I think that it must be my stress/worry/over-imagination and general sadness over losing Gary. Yvonne, I've had the "where have you been?" dream a couple of times already, too. Each time I woke up I realized I had gotten Gary's remains cremated and there was no way for him to find his way back to me.
This might sound odd to some, but yesterday was the first time I had changed the bedding since Gary died (Feb 22nd). Yes I would usually change it weekly, but it was one of the few things that was the same in this house since his death. As I said we had just moved into this house by 9 days when he passed, so I have very few memories of his presence here. Furniture wasn't placed properly yet, no art or pictures on the walls yet. But I had a closer feeling with the sheets and blankets that were on the bed. I've wondered all day if that was part of it.

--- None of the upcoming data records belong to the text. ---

@[simp] theorem State.setRec_time (n : Nat) (r : Recording) : (s.setRec n r).time = s.time := rfl
@[simp] theorem State.setRec_pending (n : Nat) (r : Recording) : (s.setRec n r).pending = s.pending := rfl
@[simp] theorem State.setRec_dict (n : Nat) (r : Recording) : (s.setRec n r).dict = s.dict := rfl
@[simp] theorem State.setRec_reqs (n : Nat) (r : Recording) : (s.setRec n r).reqs = s.reqs := rfl
@[simp] theorem State.setRec_access (n : Nat) (r : Recording) : (s.setRec n r).access = s.access := rfl
@[simp] theorem State.setRec_nvm (n : Nat) (r : Recording) : (s.setRec n r).nvm = s.nvm := rfl
@[simp] theorem State.setRec_faults (n : Nat) (r : Recording) : (s.setRec n r).faults = s.faults := rfl
@[simp] theorem State.setRec_moraine (n : Nat) (r : Recording) : (s.setRec n r).moraine = s.moraine := rfl
@[simp] theorem State.setRec_ints (n : Nat) (r : Recording) : (s.setRec n r).ints = s.ints := rfl
@[simp] theorem State.setRec_host (n : Nat) (r : Recording) : (s.setRec n r).host = s.host := rfl
@[simp] theorem State.setRec_rings (n : Nat) (r : Recording) : (s.setRec n r).rings = s.rings := rfl
@[simp] theorem State.setRec_txn (n : Nat) (r : Recording) : (s.setRec n r).txn = s.txn := rfl
@[simp] theorem State.setRec_chans (n : Nat) (r : Recording) : (s.setRec n r).chans = s.chans := rfl
@[simp] theorem State.setRec_units (n : Nat) (r : Recording) : (s.setRec n r).units = s.units := rfl
@[simp] theorem State.setRec_reissue (n : Nat) (r : Recording) : (s.setRec n r).reissue = s.reissue := rfl
@[simp] theorem State.setRec_firn (n : Nat) (r : Recording) : (s.setRec n r).firn = s.firn := rfl
@[simp] theorem State.setRec_msCredit (n : Nat) (r : Recording) : (s.setRec n r).msCredit = s.msCredit := rfl
@[simp] theorem State.setRec_outBusy (n : Nat) (r : Recording) : (s.setRec n r).outBusy = s.outBusy := rfl
@[simp] theorem State.setRec_ports (n : Nat) (r : Recording) : (s.setRec n r).ports = s.ports := rfl
@[simp] theorem State.setRec_pool (n : Nat) (r : Recording) : (s.setRec n r).pool = s.pool := rfl
@[simp] theorem State.setRec_fbs (n : Nat) (r : Recording) : (s.setRec n r).fbs = s.fbs := rfl
@[simp] theorem State.setRec_tb (n : Nat) (r : Recording) : (s.setRec n r).tb = s.tb := rfl
@[simp] theorem State.setRec_recIn (n : Nat) (r : Recording) : (s.setRec n r).recIn = s.recIn := rfl
@[simp] theorem State.setRec_array (n : Nat) (r : Recording) : (s.setRec n r).array = s.array := rfl
@[simp] theorem State.setRec_ronox (n : Nat) (r : Recording) : (s.setRec n r).ronox = s.ronox := rfl
@[simp] theorem State.setRec_queues (n : Nat) (r : Recording) : (s.setRec n r).queues = s.queues := rfl
@[simp] theorem State.setRec_eth (n : Nat) (r : Recording) : (s.setRec n r).eth = s.eth := rfl
@[simp] theorem State.setRec_meters (n : Nat) (r : Recording) : (s.setRec n r).meters = s.meters := rfl
@[simp] theorem State.setRec_meterAt (n : Nat) (r : Recording) : (s.setRec n r).meterAt = s.meterAt := rfl
@[simp] theorem State.setRec_shaperAt (n : Nat) (r : Recording) : (s.setRec n r).shaperAt = s.shaperAt := rfl
@[simp] theorem State.setRec_mags (n : Nat) (r : Recording) : (s.setRec n r).mags = s.mags := rfl
@[simp] theorem State.setRec_magChunks (n : Nat) (r : Recording) : (s.setRec n r).magChunks = s.magChunks := rfl
@[simp] theorem State.setRec_dram (n : Nat) (r : Recording) : (s.setRec n r).dram = s.dram := rfl
@[simp] theorem State.setRec_dma (n : Nat) (r : Recording) : (s.setRec n r).dma = s.dma := rfl
@[simp] theorem State.setRec_power (n : Nat) (r : Recording) : (s.setRec n r).power = s.power := rfl
@[simp] theorem State.setRec_boot (n : Nat) (r : Recording) : (s.setRec n r).boot = s.boot := rfl
@[simp] theorem State.setRec_pins (n : Nat) (r : Recording) : (s.setRec n r).pins = s.pins := rfl
@[simp] theorem State.setRec_cores (n : Nat) (r : Recording) : (s.setRec n r).cores = s.cores := rfl
@[simp] theorem State.setRec_slowFrozen (n : Nat) (r : Recording) : (s.setRec n r).slowFrozen = s.slowFrozen := rfl
@[simp] theorem State.setRec_slow (n : Nat) (r : Recording) : (s.setRec n r).slow = s.slow := rfl
@[simp] theorem State.setRec_blockReset (n : Nat) (r : Recording) : (s.setRec n r).blockReset = s.blockReset := rfl
@[simp] theorem State.setRec_free (n : Nat) (r : Recording) : (s.setRec n r).free = s.free := rfl
@[simp] theorem State.setRec_out (n : Nat) (r : Recording) : (s.setRec n r).out = s.out := rfl
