/-- An entry without limits takes every value of its length, a BOOLEAN's apart. -/
theorem Entry.check_any {e : Entry} {data : List Byte} (hsize : e.ty.size = some data.length) (hty : e.ty ≠ .bool)
    (hlim : e.lim = .any) : e.check data = none := by
  simp [Entry.check, hsize, hty, hlim, Lim.check]

/-- Nothing turns a write away whatever its value while requests are served as they come. -/
theorem State.Prompt.writeBlocked_eq {u : State} (hP : u.Prompt) (key v : Nat) : u.writeBlocked key v = none := by
  simp [State.writeBlocked, hP.normal, hP.unfenced]

/-! ### A write of an RWP entry waits for its slot -/

/-- No entry of a channel is RWP (Table 2-4). -/
theorem chanEntries_not_rwp : ∀ e ∈ chanEntries, e.acc ≠ .rwp := by decide +kernel

/-- An RWP entry is not the data of a LUT, which is a channel's. -/
theorem isLutData_of_rwp {idx sub : Nat} {e : Entry} (hsub : sub < 256) (hl : lookup idx sub = .ok e) (hacc : e.acc = .rwp) :
    isLutData (keyOf idx sub) = false := by
  have hdev : isChanIdx idx = false := by
    rw [Bool.eq_false_iff]
    intro hchan
    have hcounter : (decide (0x3001 ≤ idx) && decide (idx < 0x4000)) = false := by
      simp only [isChanIdx, Bool.and_eq_true, decide_eq_true_eq] at hchan
      simp only [Bool.and_eq_false_iff, decide_eq_false_iff_not]
      omega
    simp only [lookup, hchan, if_true, hcounter, Bool.false_and, Bool.false_eq_true, if_false] at hl
    split at hl
    next e' hfind =>
      cases hl
      exact chanEntries_not_rwp e (List.mem_of_find?_eq_some hfind) hacc
    next => split at hl <;> cases hl
  rw [isLutData, keyOf_div hsub, hdev, Bool.false_and]

/-- The slot write that a write of an RWP entry asks for. -/
def rwpJob (r : Requester) (idx sub : Nat) (data : List Byte) : NvmJob :=
  { key := keyOf idx sub, value := w64 (leNat data), restored := false
    back := .request (queueOf r) (.write r idx sub data), who := r }

/-- The state in which the slot write of an RWP entry waits, and its queue with it. -/
def State.rwpWaits (u : State) (r : Requester) (idx sub : Nat) (data : List Byte) : State :=
  let v := (u.afterQueue (queueOf r) (.write r idx sub data)).nvmWait (rwpJob r idx sub data)
  v.setReqQueue (queueOf r) { v.reqQueue (queueOf r) with blocked := true }

/-- Passing through its queue moves nothing for a request but the access paths and the count of open values. -/
theorem State.afterQueue_frame (u : State) (q : Nat) (r : Request) :
    ∃ a, u.afterQueue q r = { u with access := a, free := u.free + 1 } := ⟨_, rfl⟩

/-- A state with one more slot write waiting, the access paths and the count of open values apart. -/
def State.withJob (u : State) (a : Access) (j : NvmJob) : State :=
  { u with access := a, free := u.free + 1, nvm := { u.nvm with waiting := u.nvm.waiting ++ [j] } }

/-- A write of an RWP entry leaves one more slot write waiting and moves nothing else. -/
theorem State.rwpWaits_frame (u : State) (r : Requester) (idx sub : Nat) (data : List Byte) :
    ∃ a, u.rwpWaits r idx sub data = u.withJob a (rwpJob r idx sub data) := by
  obtain ⟨a, ha⟩ := u.afterQueue_frame (queueOf r) (.write r idx sub data)
  rw [State.rwpWaits, ha]
  exact ⟨_, rfl⟩

/-- A queue that waits for a slot write is blocked (R56). -/
theorem State.blocked_rwpWaits (u : State) (r : Requester) (idx sub : Nat) (data : List Byte) :
    ((u.rwpWaits r idx sub data).reqQueue (queueOf r)).blocked = true := by
  rw [State.rwpWaits, State.reqQueue_setReqQueue]

/-- A write of an RWP entry enters its request queue, on every path. -/
theorem State.requestWrite_rwp {u : State} {r : Requester} {idx sub : Nat} {data : List Byte} {e : Entry} (env : Env)
    (hr : u.Present r) (hl : lookup idx sub = .ok e) (hacc : e.acc = .rwp) (hsize : e.ty.size = some data.length) :
    u.requestWrite r idx sub data env = u.submit (queueOf r) (.write r idx sub data) env := by
  cases r with
  | func f =>
    have hreach : u.funcReaches f = true := hr.2
    have hqueued : u.queued e (keyOf idx sub) = true := by simp [State.queued, hacc]
    have hdata : bar0Data data.length data = data := by unfold bar0Data; split <;> simp
    simp only [State.requestWrite, hreach, hl, hsize, hdata, hqueued, Bool.not_true, Bool.false_eq_true, if_false, if_true]
  | can k => rfl
  | udp a p => rfl
  | shawm => rfl

/-- A write of an RWP entry that passes its checks is left to its slot write (R34). -/
theorem State.writeFor_rwp {v : State} {r : Requester} {idx sub : Nat} {data : List Byte} {e : Entry} (env : Env)
    (hc : v.writeCheck r idx sub data = .ok (e, none)) (hacc : e.acc = .rwp)
    (hblocked : v.writeBlocked (keyOf idx sub) (leNat data) = none) :
    v.writeFor r idx sub data env = .slot (keyOf idx sub) (leNat data) := by
  simp only [State.writeFor, State.writeEntry, hc, hblocked, firstAbort, hacc, if_true]

/-- A write of an RWP entry that finds its queue idle waits for its slot write, and the slot writes are taken up. -/
theorem State.freeWrite_rwp {u : State} {r : Requester} {idx sub : Nat} {data : List Byte} {e : Entry} (hP : u.Prompt)
    (hr : u.Present r) (hsub : sub < 256) (hc : u.writeCheck r idx sub data = .ok (e, none)) (hacc : e.acc = .rwp)
    (hsize : e.ty.size = some data.length) :
    u.freeWrite r idx sub data 0 = (u.rwpWaits r idx sub data).nvmGo := by
  have hl := State.lookup_of_writeCheck hc
  have hlut : ∀ k ∈ (Request.write r idx sub data).keys, u.lutBusy k = false :=
    List.forall_mem_singleton.mpr (by rw [State.lutBusy, isLutData_of_rwp hsub hl hacc, Bool.false_and])
  have hslot : (u.afterQueue (queueOf r) (.write r idx sub data)).writeFor r idx sub data (u.freeEnv 0) =
      .slot (keyOf idx sub) (leNat data) := by
    obtain ⟨a, ha⟩ := u.afterQueue_frame (queueOf r) (.write r idx sub data)
    rw [ha]
    exact State.writeFor_rwp _ hc hacc (hP.writeBlocked_eq _ _)
  rw [State.freeWrite, State.requestWrite_rwp (u := u.draws) _ hr hl hacc hsize,
    State.submit_idle _ hP (queueOf_lt hr.1) (by simp [Request.count]) hlut]
  simp only [State.runRequest, State.runWrite, hslot]
  rfl

/-! ### The slot write that waits alone is taken up (R56) -/

/-- The state with other slot writes waiting. -/
def State.withWaiting (s : State) (l : List NvmJob) : State := { s with nvm := { s.nvm with waiting := l } }

/-- The slot write that waits longest, while none is in progress and no thermal shutdown is pending: one of the value that stands
takes no slot, and an entry at its limit takes none. -/
theorem State.nvmNext_cons {v : State} {j : NvmJob} {rest : List NvmJob} (n : Nat) (hcurrent : v.nvm.current = none)
    (hshutdown : v.power.shutdown = false) (hwaiting : v.nvm.waiting = j :: rest) :
    v.nvmNext (n + 1) =
      if j.value.toNat = v.pv j.key then ((v.withWaiting rest).nvmAnswer j none).nvmNext n
      else if 800000 ≤ (v.nvmRecord j.key).wear then
        ((v.withWaiting rest).nvmAnswer j (if j.restored then none else some A.worn)).nvmNext n
      else { v with nvm := { v.nvm with waiting := rest, current := some (j, v.time) } } := by
  have hidle : ¬ (v.nvm.current.isSome || v.power.shutdown) = true := by simp [hcurrent, hshutdown]
  rw [State.nvmNext, if_neg hidle, hwaiting]
  rfl

/-- A slot write that waits alone starts, where its entry holds another value and is not worn. -/
theorem State.nvmGo_starts {v : State} {j : NvmJob} (hcurrent : v.nvm.current = none) (hshutdown : v.power.shutdown = false)
    (hwaiting : v.nvm.waiting = [j]) (hnew : j.value.toNat ≠ v.pv j.key) (hwear : (v.nvmRecord j.key).wear < 800000) :
    v.nvmGo = { v with nvm := { v.nvm with waiting := [], current := some (j, v.time) } } := by
  rw [State.nvmGo, State.nvmNext_cons _ hcurrent hshutdown hwaiting, if_neg hnew, if_neg (not_le.mpr hwear)]

/-- A queue that goes on is not blocked. -/
theorem State.blocked_unblock (s : State) (q : Nat) : ((s.unblock q).reqQueue q).blocked = false :=
  congrArg Queue.blocked (State.reqQueue_setReqQueue s q { s.reqQueue q with blocked := false })

/-- One of a value that already stands, asked for by a write request, is done without a slot, and its queue goes on. -/
theorem State.nvmGo_same {v : State} {j : NvmJob} {q : Nat} {r : Requester} {idx sub : Nat} {data : List Byte}
    (hcurrent : v.nvm.current = none) (hshutdown : v.power.shutdown = false) (hwaiting : v.nvm.waiting = [j])
    (hback : j.back = .request q (.write r idx sub data)) (hsame : j.value.toNat = v.pv j.key) :
    v.nvmGo = (v.withWaiting []).unblock q := by
  have hanswer : (v.withWaiting []).nvmAnswer j none = (v.withWaiting []).unblock q := by
    simp only [State.nvmAnswer, hback, State.answerRequest]
  rw [State.nvmGo, State.nvmNext_cons _ hcurrent hshutdown hwaiting, if_pos hsame, hanswer, hwaiting]
  exact State.nvmGo_idle ((v.withWaiting []).unblock q) rfl

section
variable {u : State} {r : Requester} {idx sub : Nat} {data : List Byte} {e : Entry} (hP : u.Prompt) (hr : u.Present r)
  (hsub : sub < 256) (hc : u.writeCheck r idx sub data = .ok (e, none)) (hacc : e.acc = .rwp)
  (hsize : e.ty.size = some data.length) (hshutdown : u.power.shutdown = false)

/-- The value of the slot write is the value written. -/
theorem rwpJob_value (hsize : e.ty.size = some data.length) : (rwpJob r idx sub data).value.toNat = leNat data :=
  BitVec.toNat_ofNat .. |>.trans (Nat.mod_eq_of_lt (leNat_lt_of_size hsize))

include hP hr hsub hc hacc hsize hshutdown

/-- A write of a new value starts its slot write and keeps its queue waiting; no value has changed yet. -/
theorem State.freeWrite_rwp_starts (hnew : leNat data ≠ u.pv (keyOf idx sub))
    (hwear : (u.nvmRecord (keyOf idx sub)).wear < 800000) :
    let w := u.freeWrite r idx sub data 0
    w.nvm.current = some (rwpJob r idx sub data, u.time) ∧ (w.reqQueue (queueOf r)).blocked = true ∧
      w.nvm.records = u.nvm.records ∧ w.dict = u.dict := by
  have hblocked := u.blocked_rwpWaits r idx sub data
  obtain ⟨a, ha⟩ := u.rwpWaits_frame r idx sub data
  have hgo := State.nvmGo_starts (v := u.withJob a (rwpJob r idx sub data)) hP.slots.1 hshutdown
    (congrArg (· ++ [_]) hP.slots.2) (by rw [rwpJob_value hsize]; exact hnew) hwear
  rw [ha] at hblocked
  rw [State.freeWrite_rwp hP hr hsub hc hacc hsize, ha, hgo]
  exact ⟨rfl, hblocked, rfl, rfl⟩

/-- A write of the value that stands leaves the records, the values and its queue as they were. -/
theorem State.freeWrite_rwp_same (hsame : leNat data = u.pv (keyOf idx sub)) :
    let w := u.freeWrite r idx sub data 0
    w.nvm = u.nvm ∧ w.dict = u.dict ∧ (w.reqQueue (queueOf r)).blocked = false := by
  obtain ⟨a, ha⟩ := u.rwpWaits_frame r idx sub data
  have hgo := State.nvmGo_same (v := u.withJob a (rwpJob r idx sub data)) hP.slots.1 hshutdown
    (congrArg (· ++ [_]) hP.slots.2) rfl (by rw [rwpJob_value hsize]; exact hsame)
  rw [State.freeWrite_rwp hP hr hsub hc hacc hsize, ha, hgo]
  refine ⟨?_, rfl, State.blocked_unblock _ _⟩
  show ({ u.nvm with waiting := [] } : Nvm) = u.nvm
  rw [← hP.slots.2]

I also have two things that are going to take me out of my comfort zone tonight and tomorrow and I made those appts yesterday. Tonight is the first night of Bereavement Group counseling, and tomorrow I have to see a lawyer about Gary's affairs. Which means I have to leave the house and be somewhere at certain times. It's a big step for me to have to be somewhere new, and I'm nervous about both of them. The mind can be fragile.
Thank you for listening.
Colleen, what happened to you is commonly called "night terrors". There is a technical name for this event but it escapes me. I suffered from this condition as a child up until my early adulthood. You feel a "terror/fear" that is truly paralyzing physically and emotionally. I will not go into how my situation was remedied since it did not involve the death/loss of a loved one but I know exactly what you experienced and it is temporarily debilitating. I cannot begin to imagine having this situation occur on the heels of losing a spouse. My husband died from injuries received in an accident and coping with his loss has been a daily struggle for me. If you continue to have these "night terrors", please talk with your doctor or seek professional therapy. I know that sounds like a "cop-out" but I also realize the feelings you have when this event happens and there is a reason, possibly unknown to your conscious mind, this occured....they're beyond scarey and with your loss you need all the help possible just in coping with your grief, much less any added stress from this situation.